▶ **ACTIVITY**: Scan the entries below for "frames" and copy each line that holds it.
· · · ·
-- ==== Sys2Proof/Laws/Responses.lean ====
section
/-! SUPPORT. Laws/Responses.lean: what the time after a response can move (R582, R586), so that a host command's own effect is read
off its next state at once. -/

namespace Sys2Proof.Machine

/-- What storage holds that frames, the count of a request, a close that waited for its response, or the EtherType that waited
for it can move. -/
def responseKey (k : Key) : Bool :=
  trafficKey k || k == etypeNext || match k with
    | .ses _ _ => true
    | .cur _ _ _ => true
    | .dev a => decide (0x1110 ≤ a / 256 ∧ a / 256 ≤ 0x1118) || [0x110102, 0x170004, 0x170005, 0x170006].contains a
    | _ => false

/-- The part of the state beside storage that stays: all of `State.still` but Retort, the debug certificate and the boot store. -/
def State.calm (s : State) : State :=
  let u := s.still
  { u with retort := {}, trust := { u.trust with cert := none },
           boot := { u.boot with copy0 := State.reset.boot.copy0, copy1 := State.reset.boot.copy1, newest := 0 } }

/-- `t` is `s` after a response has been sent. -/
structure Rests (s t : State) : Prop where
  keys    : ∀ k, responseKey k = false → t.rd k = s.rd k
  calm    : t.calm = s.calm
  bolt    : ∀ b, (t.bolt b).moves = (s.bolt b).moves ∧ (t.bolt b).flapTold = (s.bolt b).flapTold
              ∧ (t.bolt b).flushes = (s.bolt b).flushes ∧ (t.bolt b).ageAt = (s.bolt b).ageAt
  trib    : ∀ p, { t.trib p with closed := [], building := [], marks := [] } = { s.trib p with closed := [], building := [], marks := [] }
  range   : ∀ r, (t.sm.getD r {}).draw = (s.sm.getD r {}).draw
  records : List.IsPrefix s.events.queue t.events.queue

theorem rests_same {s t : State} (hk : ∀ k, responseKey k = false → t.rd k = s.rd k) (hc : t.calm = s.calm) (hb : t.bolts = s.bolts)
    (ht : t.tribs = s.tribs) (hm : t.sm = s.sm) (he : t.events = s.events) : Rests s t where
  keys := hk
  calm := hc
  bolt b := by unfold State.bolt; rw [hb]; exact ⟨rfl, rfl, rfl, rfl⟩
  trib p := by unfold State.trib; rw [ht]
  range r := by rw [hm]
  records := by rw [he]

theorem Rests.refl (s : State) : Rests s s := rests_same (fun _ _ => rfl) rfl rfl rfl rfl rfl

theorem Rests.trans {r s t : State} (h : Rests r s) (k : Rests s t) : Rests r t where
  keys x hx := (k.keys x hx).trans (h.keys x hx)
  calm := k.calm.trans h.calm
  bolt b := ⟨(k.bolt b).1.trans (h.bolt b).1, (k.bolt b).2.1.trans (h.bolt b).2.1, (k.bolt b).2.2.1.trans (h.bolt b).2.2.1,
    (k.bolt b).2.2.2.trans (h.bolt b).2.2.2⟩
  trib p := (k.trib p).trans (h.trib p)
  range x := (k.range x).trans (h.range x)
  records := h.records.trans k.records

theorem responseKey_traffic {k : Key} (h : responseKey k = false) : trafficKey k = false := by
  unfold responseKey at h
  simp only [Bool.or_eq_false_iff] at h
  exact h.1.1

theorem Follows.rests {s t : State} (h : Follows s t) : Rests s t where
  keys k hk := h.keys k (responseKey_traffic hk)
  calm := by unfold State.calm; rw [h.still]
  bolt := h.bolt
  trib := h.trib
  range := h.range
  records := h.records

theorem State.raise_rests (s : State) (c o d : Nat) : Rests s (s.raise c o d) := (State.raise_follows (Follows.refl s) c o d).rests

theorem State.put_rests {r s : State} (h : Rests r s) {k : Key} (v : Val) (hk : responseKey k = true) : Rests r (s.put k v) :=
  h.trans (rests_same (fun x hx => by rw [State.rd_put, if_neg (fun e => by rw [← e, hk] at hx; exact absurd hx (by decide))]) rfl rfl rfl rfl rfl)

theorem State.clear_rests {r s : State} (h : Rests r s) {k : Key} (hk : responseKey k = true) : Rests r (s.clear k) :=
  h.trans (rests_same (fun x hx => by rw [State.rd_clear, if_neg (fun e => by rw [← e, hk] at hx; exact absurd hx (by decide))]) rfl rfl rfl rfl rfl)

theorem State.count_rests {r s : State} (h : Rests r s) {k : Key} (hk : responseKey k = true) : Rests r (s.count k) :=
  State.put_rests h _ hk

theorem State.record_rests {r s : State} (h : Rests r s) : Rests r s.record := by
  unfold State.record
  refine h.trans ?_
  dsimp only
  split <;> exact rests_same (fun _ _ => rfl) rfl rfl rfl rfl rfl

theorem State.clearWhere_rests {r s : State} (h : Rests r s) {p : Key → Bool} (hp : ∀ k, p k = true → responseKey k = true) :
    Rests r (s.clearWhere p) :=
  h.trans (rests_same (fun x hx => by
    rw [State.rd_clearWhere, if_neg (fun e => by rw [hp x e] at hx; exact absurd hx (by decide))]) rfl rfl rfl rfl rfl)

theorem rests_ite {r a b : State} {c : Prop} {_ : Decidable c} (ha : Rests r a) (hb : Rests r b) : Rests r (if c then a else b) := by
  split <;> assumption

theorem State.raise_rests' {r s : State} (h : Rests r s) (c o d : Nat) : Rests r (s.raise c o d) := h.trans (State.raise_rests s c o d)

theorem State.certEnd_rests {r s : State} (h : Rests r s) (reason : Nat) : Rests r (s.certEnd reason) := by
  unfold State.certEnd
  split
  · exact h
  · refine State.raise_rests' ?_ _ _ _
    exact h.trans (rests_same (fun _ _ => rfl) rfl rfl rfl rfl rfl)

theorem retort_response : responseKey Reg.rtJobs = true ∧ responseKey Reg.rtAborts = true ∧ responseKey Reg.rtFaults = true := by decide

theorem State.jobDone_rests {r s : State} (h : Rests r s) (j : Job) (st : Nat) (a b : Octets) : Rests r (s.jobDone j st a b) := by
  unfold State.jobDone
  extract_lets u v
  have hv : Rests r v := by
    have h0 : Rests r (s.count Reg.rtJobs) := State.count_rests h retort_response.1
    exact rests_ite (State.count_rests h0 retort_response.2.1) (rests_ite (State.count_rests h0 retort_response.2.2) h0)
  split
  · next n _ =>
    have hw : Rests r ((v.putN (Reg.jobState n) 4).putN (Reg.jobStatus n) st) := State.put_rests (State.put_rests hv _ rfl) _ rfl
    exact State.raise_rests' (rests_ite (State.put_rests (State.put_rests hw _ rfl) _ rfl)
      (State.clear_rests (State.clear_rests hw rfl) rfl)) _ _ _
  · exact State.raise_rests' hv _ _ _
  · exact hv

theorem State.jobAbort_rests {r s : State} (h : Rests r s) (n : Nat) : Rests r (s.jobAbort n) := by
  unfold State.jobAbort
  split
  · refine State.jobDone_rests ?_ _ _ _ _
    exact h.trans (rests_same (fun _ _ => rfl) rfl rfl rfl rfl rfl)
  · split
    · refine rests_ite ?_ h
      unfold State.jobStop
      split
      · exact h
      · dsimp only
        split
        · refine State.put_rests ?_ _ rfl
          exact h.trans (rests_same (fun _ _ => rfl) rfl rfl rfl rfl rfl)
        · exact h.trans (rests_same (fun _ _ => rfl) rfl rfl rfl rfl rfl)
    · exact h

theorem session_response {n a : Nat} (hn : n < 9) (h : a / 256 = 0x1110 + n) : responseKey (.dev a) = true := by
  simp only [responseKey, Bool.or_eq_true, decide_eq_true_eq]
  exact .inr (.inl (by omega))

theorem State.freeSession_rests {r s : State} (h : Rests r s) {n : Nat} (hn : n < 9) : Rests r (s.freeSession n) := by
  unfold State.freeSession
  extract_lets u v w
  have hu : Rests r u := (State.jobAbort_rests h n).trans (rests_same (fun _ _ => rfl) rfl rfl rfl rfl rfl)
  have hv : Rests r v := by
    unfold v
    split
    · exact rests_ite (State.certEnd_rests hu _) hu
    · exact hu
  have hw : Rests r w := by
    refine State.clearWhere_rests hv (fun k hk => ?_)
    split at hk
    · rfl
    · rfl
    · exact session_response hn (by simpa using hk)
    · exact absurd hk (by decide)
  exact hw.trans (rests_same (fun _ _ => rfl) rfl rfl rfl rfl rfl)

theorem State.closeSession_rests {r s : State} (h : Rests r s) {n : Nat} (hn : n < 9) (reason : Nat) (own : Bool) :
    Rests r (s.closeSession n reason own) := by
  unfold State.closeSession
  extract_lets st u
  have hu : Rests r u := by
    unfold u
    exact rests_ite (h.trans (State.sendSecured_follows (Follows.refl s) n 6 []).rests) h
  exact rests_ite h (rests_ite (State.freeSession_rests h hn) (State.raise_rests' (State.freeSession_rests hu hn) _ _ _))

theorem State.closeMarked_rests {r s : State} (h : Rests r s) : Rests r s.closeMarked := by
  have key : ∀ (l : List Nat) (_ : ∀ n ∈ l, n < 9) {s : State}, Rests r s → Rests r (forEach l (fun s n =>
      match (s.session n).closing with
      | some reason => s.closeSession n reason true
      | none => s) s) := by
    intro l
    induction l with
    | nil => intro _ s h; exact h
    | cons x l ih =>
      intro hl s h
      refine ih (fun n hn => hl n (List.mem_cons_of_mem _ hn)) ?_
      dsimp only
      split
      · exact State.closeSession_rests h (hl x List.mem_cons_self) _ _
      · exact h
  exact key _ (fun n hn => List.mem_range.mp hn) h

theorem State.saveN_rests {r s : State} (h : Rests r s) {k : Key} (n : Nat) (hk : responseKey k = true) : Rests r (s.saveN k n) := by
  unfold State.saveN State.save
  dsimp only
  split
  · exact State.record_rests (State.put_rests h _ hk)
  · exact State.put_rests h _ hk

/-- All that the time after a response can do. -/
theorem State.afterResponse_rests (s : State) : Rests s s.afterResponse := by
  unfold State.afterResponse
  dsimp only
  exact State.closeMarked_rests (rests_ite (Rests.refl s) (State.saveN_rests (State.clear_rests (Rests.refl s) (by decide)) _ (by decide)))

theorem answered_rests {n : Nat} (hn : n < 9) (r : Eff) : Rests r.1 (answered n r) := by
  unfold answered
  dsimp only
  split
  · exact rests_same (fun _ _ => rfl) rfl rfl rfl rfl rfl
  · refine State.count_rests ?_ (session_response (a := (0x1110 + n) * 256 + 7) hn (by omega))
    exact rests_same (fun _ _ => rfl) rfl rfl rfl rfl rfl

/-- A host command that completes with `r` answers a next state that is r's but for what a response can move. -/
theorem Answers.rests {c : Instr} {s : State} {n : Nat} {r : Eff} (h : Answers c s n r) (hn : n < 9) :
    ∃ t, exec c s = .next t ∧ Rests r.1 t := by
  obtain ⟨t, e, f⟩ := h
  exact ⟨t, e, ((answered_rests hn r).trans (State.afterResponse_rests _)).trans f.rests⟩

/-! What stays readable: the keys that neither frames nor responses move -/

theorem Follows.num {s t : State} (h : Follows s t) {k : Key} (hk : trafficKey k = false) : t.num k = s.num k :=
  by unfold State.num; rw [h.keys k hk]

theorem Follows.oct {s t : State} (h : Follows s t) {k : Key} (hk : trafficKey k = false) : t.oct k = s.oct k :=
  by unfold State.oct; rw [h.keys k hk]

theorem Rests.num {s t : State} (h : Rests s t) {k : Key} (hk : responseKey k = false) : t.num k = s.num k :=
  by unfold State.num; rw [h.keys k hk]

theorem Rests.oct {s t : State} (h : Rests s t) {k : Key} (hk : responseKey k = false) : t.oct k = s.oct k :=
  by unfold State.oct; rw [h.keys k hk]

theorem dev_still {a : Nat} (h1 : a < 0x200000) (h2 : a < 0x181000 ∨ 0x181800 ≤ a)
    (h3 : a ∉ [0x110108, 0x140005, 0x151105, 0x152205, 0x162101, 0x162103, 0x162104, 0x162105, 0x180005]) : trafficKey (.dev a) = false := by
  simp only [trafficKey, Bool.or_eq_false_iff, Bool.and_eq_false_iff, decide_eq_false_iff_not, List.contains_eq_mem]
  refine ⟨⟨⟨.inl (by omega), .inl (by omega)⟩, by omega⟩, h3⟩

theorem port_still {p k sub : Nat} (hk : k < 4) (hs : sub < 256) (h : portTraffic k sub = false) :
    trafficKey (.dev ((0x3000 + 4 * p + k) * 256 + sub)) = false := by
  have e1 : ((0x3000 + 4 * p + k) * 256 + sub) / 256 % 4 = k := by omega
  have e2 : ((0x3000 + 4 * p + k) * 256 + sub) % 256 = sub := by omega
  simp only [trafficKey, e1, e2, h, Bool.and_false, Bool.false_or, Bool.or_eq_false_iff, Bool.and_eq_false_iff, decide_eq_false_iff_not,
    List.contains_eq_mem]
  exact ⟨⟨.inl (by omega), by omega⟩, by simp only [List.mem_cons, List.not_mem_nil, or_false]; omega⟩

theorem bolt_still {b off sub : Nat} (hb : b < 16) (ho : off < 256) (hs : sub < 256) (h : boltTraffic off sub = false) :
    trafficKey (.dev ((0x2000 + 0x100 * b + off) * 256 + sub)) = false := by
  have e1 : ((0x2000 + 0x100 * b + off) * 256 + sub) / 256 % 256 = off := by omega
  have e2 : ((0x2000 + 0x100 * b + off) * 256 + sub) % 256 = sub := by omega
  simp only [trafficKey, e1, e2, h, Bool.and_false, Bool.or_false, Bool.or_eq_false_iff, Bool.and_eq_false_iff, decide_eq_false_iff_not,
    List.contains_eq_mem]
  exact ⟨⟨.inl (by omega), by omega⟩, by simp only [List.mem_cons, List.not_mem_nil, or_false]; omega⟩

theorem dev_rests {a : Nat} (h : trafficKey (.dev a) = false) (h1 : a < 0x110102 ∨ 0x170007 ≤ a ∨ (0x111900 ≤ a ∧ a < 0x170004) ∨ (0x110103 ≤ a ∧ a < 0x111000)) :
    responseKey (.dev a) = false := by
  simp only [responseKey, h, Bool.false_or, Bool.or_eq_false_iff, decide_eq_false_iff_not, List.contains_eq_mem]
  refine ⟨by simp [etypeNext], by omega, by simp only [List.mem_cons, List.not_mem_nil, or_false]; omega⟩

/-- An item sent to the partner changes no object. -/
theorem State.mirror_rd (s : State) (it : MirrorItem) (k : Key) : (s.mirror it).rd k = s.rd k := by
  unfold State.mirror State.update
  split
  · split <;> rfl
  · rfl

theorem State.num_mirror (s : State) (it : MirrorItem) (k : Key) : (s.mirror it).num k = s.num k := by
  unfold State.num; rw [State.mirror_rd]

theorem State.tribs_mirror (s : State) (it : MirrorItem) : (s.mirror it).tribs = s.tribs := by
  unfold State.mirror State.update
  split
  · split <;> rfl
  · rfl

/-- Recording the retained values changes no object. -/
theorem State.num_saveN (s : State) (k : Key) (n : Nat) (x : Key) : (s.saveN k n).num x = if k = x then n else s.num x := by
  have h : ∀ u : State, u.record.num x = u.num x := fun u => by
    have r : u.record.rd x = u.rd x := by
      unfold State.record
      dsimp only
      split <;> rfl
    unfold State.num; rw [r]
  have e : (s.put k (.num n)).num x = if k = x then n else s.num x := State.num_putN s k n x
  unfold State.saveN State.save
  dsimp only
  split
  · rw [h, e]
  · exact e

end Sys2Proof.Machine
end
· · · ·
▶ **THE ANSWER**:
/-- What storage holds that frames, the count of a request, a close that waited for its response, or the EtherType that waited
/-! What stays readable: the keys that neither frames nor responses move -/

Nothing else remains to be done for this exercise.